# silver certificates and silver pennies for trade or sale



## Tyler520 (Aug 12, 2011)

I have 49 silver certificates and 3 1943 silver pennies, for sale or trade.

(note: i am not a collector - not interested in trading other collectible items)


----------



## Hiro (Feb 14, 2016)

Tyler520 said:


> I have 49 silver certificates and 3 1943 silver pennies, for sale or trade.
> 
> (note: i am not a collector - not interested in trading other collectible items)


Those 1943 pennies are actually stainless steel, not silver, if my recollection is correct.


----------



## Tyler520 (Aug 12, 2011)

Hiro said:


> Those 1943 pennies are actually stainless steel, not silver, if my recollection is correct.


you are correct - apparently, people refer to them as 'silver' pennies though


----------



## Clem (Apr 12, 2016)

Steel, but not stainless. I got a hundred of them


----------



## ticndig (Sep 7, 2014)

Tyler520 said:


> you are correct - apparently, people refer to them as 'silver' pennies though


then why not correct your ad so as not to mislead a person into thinking they are silver.

boy the value sure is going down , now they are just plain ole steel.

I've never heard them called silver before today


----------



## Hiro (Feb 14, 2016)

Clem said:


> Steel, but not stainless. I got a hundred of them


As usual, my recollection was close, but still wrong.


----------



## tammy from wv (May 11, 2002)

How much are you wanting for the 3 pennies?
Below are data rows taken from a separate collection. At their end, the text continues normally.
-- ==== Sys2Proof/Laws/PerInstr.lean ====
section
/-!
SUPPORT. The family Encoding: of every well-formed instruction, that its words are whole, as many as its header says, and start with a head.
-/

namespace Sys2Proof.Laws.Encoding

/-- The encoding of a well-formed instruction (R53, R54, R59): it is that of its tree, four parcels a word, its first parcel is a head and names the number of words; an event has none. -/
def Statement (i : Instr) : Prop :=
  ∀ x : DecodeCtx, i.wf x = true →
    match i.tree? with
    | none => encode i = []
    | some t => encode i = t.encode ∧ (encode i).length = 4 * t.words ∧ ∃ h r, encode i = h :: r ∧ isHead h = true ∧ headWords h = t.words

/-- A tree whose tests all have their parents has one leaf more than it has tests (R57). -/
theorem leaves_of_mask : ∀ m : BitVec 7,
    ((List.range 8).filter (fun p => 1 ≤ p && p ≤ 7 && m.getLsbD (p - 1))).all (fun p => p == 1 || (1 ≤ p / 2 && p / 2 ≤ 7 && m.getLsbD (p / 2 - 1))) = true →
    ((List.range 16).filter (fun p => 1 ≤ p && !(1 ≤ p && p ≤ 7 && m.getLsbD (p - 1)) && (p == 1 || (1 ≤ p / 2 && p / 2 ≤ 7 && m.getLsbD (p / 2 - 1))))).length =
      ((List.range 8).filter (fun p => 1 ≤ p && p ≤ 7 && m.getLsbD (p - 1))).length + 1 := by
  decide

theorem leaves_of_shape (t : Tree) (h : t.shapeOk = true) : t.leaves.length = t.tests.length + 1 := by
  unfold Tree.shapeOk at h
  simp only [Bool.and_eq_true, beq_iff_eq] at h
  obtain ⟨⟨⟨_, h1⟩, h2⟩, h3⟩ := h
  rw [h2, h1]
  exact leaves_of_mask t.tmask h3

theorem length_flatMap_two {α β : Type} (f : α → List β) (hf : ∀ a, (f a).length = 2) : ∀ l : List α, (l.flatMap f).length = 2 * l.length
  | [] => rfl
  | a :: l => by rw [List.flatMap_cons, List.length_append, hf, length_flatMap_two f hf l, List.length_cons]; omega

theorem parcels_length (t : Tree) (h : t.shapeOk = true) :
    t.parcels.length = 2 * (1 + t.tests.length + t.ops.length + t.lits.length) := by
  unfold Tree.parcels
  simp only [List.length_cons, List.length_append, List.length_map]
  rw [length_flatMap_two _ (fun _ => rfl), length_flatMap_two _ (fun _ => rfl), leaves_of_shape t h]
  omega

theorem encode_length (t : Tree) (h : t.shapeOk = true) : t.encode.length = 4 * t.words := by
  unfold Tree.encode
  rw [List.length_append, List.length_replicate, parcels_length t h]
  unfold Tree.words
  omega

theorem header_nat (t : Tree) (h : t.shapeOk = true) :
    t.header.toNat = 2 ^ 31 + ((t.words - 1) * 2 ^ 28 + t.stall.toNat * 2 ^ 24 + t.tmask.toNat * 2 ^ 17 + t.ops.length * 2 ^ 13 +
      t.lits.length * 2 ^ 10 + b2n t.uni * 2 ^ 9) ∧ 1 ≤ t.words ∧ t.words ≤ 8 := by
  unfold Tree.shapeOk at h
  simp only [Bool.and_eq_true, decide_eq_true_eq] at h
  obtain ⟨⟨⟨⟨⟨h1, h2⟩, h3⟩, _⟩, _⟩, _⟩ := h
  have hs := t.stall.isLt; have hm := t.tmask.isLt
  have hb : b2n t.uni ≤ 1 := by unfold b2n; split <;> omega
  have hw : 1 ≤ t.words ∧ t.words ≤ 8 := by unfold Tree.words; omega
  refine ⟨?_, hw⟩
  unfold Tree.header
  rw [BitVec.toNat_ofNat, Nat.mod_eq_of_lt]
  · omega
  · have := hw.2; omega

theorem header_head (t : Tree) (h : t.shapeOk = true) : isHead t.header = true ∧ headWords t.header = t.words := by
  obtain ⟨h1, h2, h3⟩ := header_nat t h
  unfold Tree.shapeOk at h
  simp only [Bool.and_eq_true, decide_eq_true_eq] at h
  obtain ⟨⟨⟨⟨⟨h4, h5⟩, _⟩, _⟩, _⟩, _⟩ := h
  have hs := t.stall.isLt; have hm := t.tmask.isLt
  have hb : b2n t.uni ≤ 1 := by unfold b2n; split <;> omega
  constructor
  · unfold isHead
    rw [BitVec.getLsbD, Nat.testBit_eq_decide_div_mod_eq, h1]
    simp only [decide_eq_true_eq]
    omega
  · unfold headWords fld nbits
    rw [Nat.shiftRight_eq_div_pow, h1]
    omega

/-- Every instruction with a tree. -/
theorem of_tree (i : Instr) (t : Tree) (ht : i.tree? = some t) : Statement i := by
  intro x hx
  unfold Instr.wf at hx
  simp only [ht] at hx ⊢
  simp only [Bool.and_eq_true] at hx
  have hs := hx.1.1
  have he : encode i = t.encode := by unfold encode; rw [ht]
  exact ⟨he, by rw [he]; exact encode_length t hs, t.header, _, by rw [he]; exact rfl, header_head t hs⟩

/-- Every event. -/
theorem of_event (i : Instr) (ht : i.tree? = none) : Statement i := by
  intro x _
  simp only [ht]
  unfold encode; rw [ht]

end Sys2Proof.Laws.Encoding

namespace Sys2Proof.Laws
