theorem witness_writes_are_performed :
    (∃ (s : State) (f : Flight) (p : Page), Memory.wf s.mem = true ∧ alone s f = true ∧ f.kind = .store ∧ f.space = .global ∧ f.page = some p ∧ f.fixed = none ∧ f.sent = false ∧
      f.dest = none ∧ s.up p f.pa = true ∧ 0 < f.size ∧ s.partPoison f.pa f.size = false ∧ inSet s f.serial f.pa = true ∧ (s.launch? f.serial).isSome = true) ∧
    (∃ (s : State) (f : Flight) (p : Page), alone s f = true ∧ f.kind = .store ∧ f.space = .global ∧ f.page = some p ∧ f.fixed = none ∧ f.sent = false ∧
      f.dest = none ∧ s.up p f.pa = true ∧ 0 < f.size ∧ s.partPoison f.pa f.size = false ∧ inSet s f.serial f.pa = false) ∧
    (∃ (s : State) (f : Flight) (k : Half), alone s f = true ∧ f.kind = .store ∧ f.fixed = none ∧ f.sent = false ∧ f.dest = none ∧ f.space = .twin ∧ s.half? f.team f.half = some k ∧ k.bars = []) ∧
    (∃ (s : State) (f : Flight), alone s f = true ∧ f.kind = .store ∧ f.fixed = none ∧ f.sent = false ∧ f.dest = none ∧ f.space = .host ∧ Sparse.wf s.hostMem = true) ∧
    (∃ (s : State) (f : Flight), alone s f = true ∧ f.kind = .store ∧ f.fixed = none ∧ f.sent = false ∧ f.dest = none ∧ f.space = .remote ∧ nbits f.va 56 8 ≠ s.mid ∧ 0 < f.size ∧ f.va % 2 ^ 56 + f.size ≤ 2 ^ 56) ∧
    (∃ (s : State) (core pa : Nat), Memory.wf s.mem = true ∧ core < s.cores.length ∧ s.served (s.homeDie (128 * lineOf pa) false) = true ∧ ((s.core core).line (lineOf pa)).dirty ≠ 0 ∧
      s.poison.contains (lineOf pa) = false ∧ ∀ a, lineOf a = lineOf pa → inSet s ((s.core core).line (lineOf pa)).serial a = true) ∧
    (∃ (s : State) (core pa : Nat), s.poison.contains (lineOf pa) = true ∧ ((s.core core).line (lineOf pa)).dirty = BitVec.allOnes 128) ∧
    (∃ (s : State) (t w : Nat) (x : Team) (y : Wave), s.team? t = some x ∧ x.waves[w]? = some y ∧ (∀ h ∈ x.halves, h.bars = []) ∧ y.sbuf ≠ []) :=
  ⟨⟨wStoreS (wPlain 64), wPlain 64, { page0 with kind := 2 }, by decide +kernel⟩, ⟨wStoreS (wPlain 68), wPlain 68, { page0 with kind := 2 }, by decide +kernel⟩,
   ⟨wStoreS (wAway .twin 64), wAway .twin 64, half0, by decide +kernel⟩, ⟨wStoreS (wAway .host 64), wAway .host 64, by decide +kernel⟩,
   ⟨wStoreS (wAway .remote (2 ^ 56)), wAway .remote (2 ^ 56), by decide +kernel⟩,
   ⟨wLineS, 0, 128, by decide +kernel, by decide +kernel, by decide +kernel, by decide +kernel, by decide +kernel, fun _ _ => rfl⟩,
   ⟨{ wLineS with poison := [1], cores := [{ l1 := [{ line := 1, valid := BitVec.allOnes 128, dirty := BitVec.allOnes 128, data := 1 }] }] }, 0, 128, by decide +kernel⟩,
   ⟨world [wSbufT], 1, 0, wSbufT, _, rfl, rfl, by decide, by decide⟩⟩
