-- ==== Sys2Proof/Syntax.lean ====
section
/-! DEFINITION. The value types of 10_state section 2, the instructions (one constructor per row of
opcode_table.json), the requests a host presents and the responses it takes (R40 to R43). -/

namespace Sys2Proof

/-! ### Value types -/

/-- A node address (R24). Every value of `raw` is legal; 0xFF is also the broadcast sentinel (R51). -/
structure NodeIdentity where
  raw : Byte
  deriving DecidableEq, Repr

/-- The closed set of commands (R25). -/
inductive Command where
  | stop
  | ping
  | pong
  | setDuty
  | notifySwitchState
  deriving DecidableEq, Repr

/-- The four ranges of the code space (R26). -/
inductive RangeTag where
  | system
  | control
  | telemetry
  | config
  deriving DecidableEq, Repr

/-- What the frame reader says of an identifier: 11 bits or 29 bits (R27). -/
inductive IdentifierKind where
  | standard
  | extended
  deriving DecidableEq, Repr

/-- A logical sub-address, never validated (R28, R53). -/
structure Channel where
  val : Byte
  deriving DecidableEq, Repr

/-- An unsigned drive magnitude, never validated, clamped or scaled (R28). -/
structure Duty where
  val : Half
  deriving DecidableEq, Repr

/-- Direction of rotation (R29). -/
inductive Dir where
  | cw
  | ccw
  deriving DecidableEq, Repr

/-- State of a switch (R29). -/
inductive SwitchState where
  | off
  | on
  deriving DecidableEq, Repr

/-- The typed argument value of a command, a union keyed by Command (R37). -/
inductive Data where
  | stop
  | ping
  | pong
  | setDuty (channel : Channel) (duty : Duty) (dir : Dir)
  | notifySwitchState (channel : Channel) (state : SwitchState)
  deriving DecidableEq, Repr

/-- A frame as the block sees it: what the frame reader exposes and nothing else (R39, D9). -/
structure Frame where
  kind : IdentifierKind
  idval : Ident
  payload : Payload
  deriving DecidableEq, Repr

/-- The four failure kinds, in their order of precedence (R190, R200). A failure is an ordinary result and
carries nothing but its kind (R197). -/
inductive FailureKind where
  | wrongIdentifierKind
  | unknownCommand
  | malformedPayloadLength
  | invalidEnumValue
  deriving DecidableEq, Repr

/-! ### Instructions -/

/-- One constructor per row of opcode_table.json. The five commands are wire opcodes: a received extended
frame whose identifier names the command, with the addresses its identifier holds and the payload the reader
reports, of whatever length (R76). The twelve others are the operations of R9 with the operands of R41. -/
inductive Instr where
  /-- `Stop`, R143. -/
  | stop (sender receiver : NodeIdentity) (payload : Payload)
  /-- `Ping`, R144. -/
  | ping (sender receiver : NodeIdentity) (payload : Payload)
  /-- `Pong`, R145. -/
  | pong (sender receiver : NodeIdentity) (payload : Payload)
  /-- `SetDuty`, R146. -/
  | setDuty (sender receiver : NodeIdentity) (payload : Payload)
  /-- `NotifySwitchState`, R147. -/
  | notifySwitchState (sender receiver : NodeIdentity) (payload : Payload)
  /-- `NID_NEW`, R100. -/
  | nidNew (raw : Byte)
  /-- `NID_BROADCAST`, R101. -/
  | nidBroadcast
  /-- `NID_IS_BROADCAST`, R102. -/
  | nidIsBroadcast (n : NodeIdentity)
  /-- `CMD_CODE`, R113. -/
  | cmdCode (c : Command)
  /-- `CMD_LOOKUP`, R114. -/
  | cmdLookup (v : Code)
  /-- `CMD_RANGE`, R116. -/
  | cmdRange (v : Code)
  /-- `ID_PACK`, R130. -/
  | idPack (c : Command) (sender receiver : NodeIdentity)
  /-- `ID_UNPACK`, R131. -/
  | idUnpack (k : IdentifierKind) (v : Ident)
  /-- `PL_ENCODE`, R140. -/
  | plEncode (d : Data)
  /-- `PL_DECODE`, R141. -/
  | plDecode (c : Command) (p : Payload)
  /-- `FR_BUILD`, R173. -/
  | frBuild (sender receiver : NodeIdentity) (d : Data)
  /-- `FR_PARSE`, R174. -/
  | frParse (f : Frame)
  deriving DecidableEq, Repr

/-! ### Responses -/

/-- The success results of R42. -/
inductive Result where
  | node (n : NodeIdentity)
  | bit (b : BitVec 1)
  | code (v : Code)
  | command (c : Command)
  | range (t : RangeTag)
  | ident (v : Ident)
  | unpacked (c : Command) (sender receiver : NodeIdentity)
  | payload (p : Payload)
  | data (d : Data)
  | frame (f : Frame)
  | parsed (sender receiver : NodeIdentity) (d : Data)
  deriving DecidableEq, Repr

/-- One response: a result, or one failure kind and no result (R43, R202). -/
inductive Response where
  | ok (v : Result)
  | err (k : FailureKind)
  deriving DecidableEq, Repr

/-! ### Requests and their wires (R44, R75) -/

/-- A payload on wires: a 4-bit length and eight byte lanes (R44). -/
structure PayloadWires where
  len : BitVec 4 := 0
  b0 : Byte := 0
  b1 : Byte := 0
  b2 : Byte := 0
  b3 : Byte := 0
  b4 : Byte := 0
  b5 : Byte := 0
  b6 : Byte := 0
  b7 : Byte := 0
  deriving DecidableEq, Repr

/-- A frame on wires: `ext`, 29 bits `idval`, the length and the lanes (R44). -/
structure FrameWires where
  ext : BitVec 1 := 0
  idval : Ident := 0
  payload : PayloadWires := {}
  deriving DecidableEq, Repr

/-- A Data value on wires. DESIGN CHOICE (log 7): R44 does not name these wires; the tag travels as a Command
does, each field as R44 says of its type. -/
structure DataWires where
  cmd : Code := 0
  channel : Byte := 0
  duty : Half := 0
  dir : BitVec 1 := 0
  state : BitVec 1 := 0
  deriving DecidableEq, Repr

/-- The operand wires of the request port, one bundle per operand of R41. An operation reads its own operands
and ignores the others (log 7). -/
structure OperandWires where
  raw : Byte := 0
  n : Byte := 0
  c : Code := 0
  v : Code := 0
  k : BitVec 1 := 0
  idval : Ident := 0
  s : Byte := 0
  r : Byte := 0
  d : DataWires := {}
  p : PayloadWires := {}
  f : FrameWires := {}
  deriving DecidableEq, Repr

/-- What a host can present. -/
inductive Request where
  /-- A transaction: an operation name and its operands (R40). -/
  | call (i : Instr)
  /-- The multiplexed request port: an operation select in an 8-bit container (R75; log 8) and operand wires. -/
  | opsel (op : Byte) (w : OperandWires)
  /-- A received frame's wires, the identifier in a 32-bit container (R70, R74; log 8). -/
  | xid29 (ext : BitVec 1) (word : BitVec 32) (payload : PayloadWires)
  deriving DecidableEq, Repr

end Sys2Proof
end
What denominations are the silver certificates?


----------



## Alice In TX/MO (May 10, 2002)

“apparently, people refer to them as 'silver' pennies though“

No, they don’t.


----------



## [email protected] (Sep 16, 2009)

I haven't seen one for decades. My dad always called them zinc .. if I recall correctly, they seemed to corrode easily.. 

I have a one dollar silver certificate ..given to me by my confirmation sponsor in 1956..


----------



## #1 WV BonBonQueen (Sep 16, 2018)

I have never heard of them being referred to as Silver, but Steel, now that is a common reference to me.
I have on $5.00 Silver Certificate, but plan on hanging onto it, have owned it for about 40 yrs, don't eat anything, so it stays with me. lol


----------



## Esteban29304 (Apr 29, 2003)

https://en.wikipedia.org/wiki/1943_steel_cent


----------



## chester5731 (Jul 6, 2011)

Tyler520 said:


> I have 49 silver certificates and 3 1943 silver pennies, for sale or trade.
> 
> (note: i am not a collector - not interested in trading other collectible items)


Send me a PM and let me know what you have and how much you want for them.


----------



## Bearfootfarm (Jul 13, 2006)

ticndig said:


> I've never heard them called silver before today


https://search.aol.com/aol/search?q=silver pennies&s_it=loki-tb-sb


----------